§ Work task
Please copy every line with the string "free" from the entries below.

[Available data Boundary: Start]

-- ==== Sys2Proof/Machine/Resets.lean ====
section
/-! DEFINITION. The three resets: SOFT_RESET, POWER_ON_RESET, PIN_RESET and its release (R167 and the reset rules of each
chapter). -/

namespace Sys2Proof.Machine

/-- An output line at a soft reset (R126): the pulse is cancelled, and the level goes to idle unless the guard unit is
tripped. -/
def OutLine.softReset (tripped : Bool) (l : OutLine) : OutLine :=
  { l with level := if tripped then l.level else l.idle, pulse := none }

/-- The offers of the cycle that wait at the port, before a soft reset: the port takes those that no offer still to come can
precede, or they wait and are stored in the emptied queue (R146). -/
def State.offersBeforeReset (order : ResetOrder) (s : State) : State :=
  match order with
  | .offersFirst => s.drainReady
  | .resetFirst => s

/-- SOFT_RESET (R167): the schedule table (R83), the dispatcher (R111), the output unit (R126), the queue (R146) and the
latched flags (R168); timebase, capture unit, guard unit and port are left (R21, R60, R160, R179). An action of a dispatch
taken before it reaches the output unit before it (R126). -/
def State.softReset (order : ResetOrder) (s : State) : State × ResultCode :=
  let s := (s.offersBeforeReset order).deliverAction
  let s := s.setSched
    { s.sched with entries := .fill 32 .free, view := { index := 0, entry := .free } }
  let s := s.setDisp { s.disp with holdHost := false, fault := .none }
  let s := (s.setOuts (s.outs.map (OutLine.softReset s.guard.tripped))).setTrq s.trq.flush
  (s.setIcu { s.icu with flags := .clear }, .ok)

/-- The timebase at a pin reset (R20): it carries on, but for a pending edge-aligned load, which is cancelled because every
capture line is disabled; TBEVT is then owed until RESET_N rises. -/
def Timebase.pinReset (tb : Timebase) : Timebase :=
  match tb.state with
  | .awaitEdge w => { tb with state := w.cancelled, cancelOwed := true }
  | _ => tb

/-- An output line at a pin reset (R125). -/
def OutLine.pinReset (tripped : Bool) (safe : SafeLevel) (l : OutLine) : OutLine where
  mode := .off
  idle := .low
  level := if tripped then safe.apply l.level else .low
  pulse := none

/-- The transaction at a pin reset: an open one is abandoned, with a partial byte, and CS_N, which has stayed low, is ignored until it rises
(R178). -/
def Transaction.pinReset : Transaction → Transaction
  | .idle => .idle
  | .addressing => .ignored
  | .reading _ _ => .ignored
  | .writing _ => .ignored
  | .ignored => .ignored

/-- RESET_N goes low (R20, R59, R82, R110, R125, R145, R159, R169, R178). What an earlier event of the same cycle still has
under way comes first (log entry 25). -/
def State.pinReset (s : State) : State :=
  let s := s.drainReady.deliverAction
  let s := (s.setTb s.tb.pinReset).setCap (.fill 6 .reset)
  let s := (s.setSched .reset).setDisp { s.disp with holdHost := false, fault := .none }
  let s := s.setOuts (.ofFn fun n => (s.outs.get n).pinReset s.guard.tripped (s.guard.safe.get n))
  let s := (s.setTrq .reset).setIcu .reset
  (s.setSp { SerialPort.reset with tx := s.sp.tx.pinReset }).setResetLow true

/-- The offers made in this cycle while RESET_N was low are taken while it is low, so that a loss among them leaves no QLOSS
(R169); the guard samples of the cycle, whose records the port takes before them (R131), come first (log entry 25). -/
def State.drainInReset (s : State) : State := if s.cyc.offers.isEmpty then s else s.takeGuard.drainAll

/-- RESET_N rises (R169): the ICU leaves its reset and takes TBEVT for an edge-aligned load that the reset cancelled (R20)
and GTRIP where the guard unit is tripped (R159). -/
def State.pinResetRelease (s : State) : State :=
  let s := s.drainInReset
  let s := ((s.setResetLow false).raiseIf s.tb.cancelOwed .tbevt).raiseIf s.guard.tripped .gtrip
  s.setTb { s.tb with cancelOwed := false }

/-- SOFT_RESET, strobe 0x7C (R167). -/
def execSoftReset (c : SoftResetOperands) (s : State) : Host.Outcome State Fault Refusal :=
  .next (s.command 0x7C (State.softReset c.order))

/-- POWER_ON_RESET (R19, R58, R81, R109, R124, R144, R158, R168, R178). The queue of waiting commands and the counter
behind the free values are the model's own and stay (log entry 21). DESIGN CHOICE (log entry 29): RESET_N is high after it, so
that a pin reset under way is over. -/
def execPowerOnReset (s : State) : Host.Outcome State Fault Refusal :=
  .next ((State.reset.setPending s.pending).setFresh s.fresh)

/-- PIN_RESET (R20). Where RESET_N is low already, it does not go low, and nothing changes (log entry 4). -/
def execPinReset (s : State) : Host.Outcome State Fault Refusal :=
  .next (if s.resetLow then s else s.pinReset)

/-- PIN_RESET_RELEASE (R169). Where RESET_N is high already, nothing changes (log entry 4). -/
def execPinResetRelease (s : State) : Host.Outcome State Fault Refusal :=
  .next (if s.resetLow then s.pinResetRelease else s)

end Sys2Proof.Machine
end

[Available data Boundary: End]

§ Output for this task
    { s.sched with entries := .fill 32 .free, view := { index := 0, entry := .free } }
behind the free values are the model's own and stay (log entry 21). DESIGN CHOICE (log entry 29): RESET_N is high after it, so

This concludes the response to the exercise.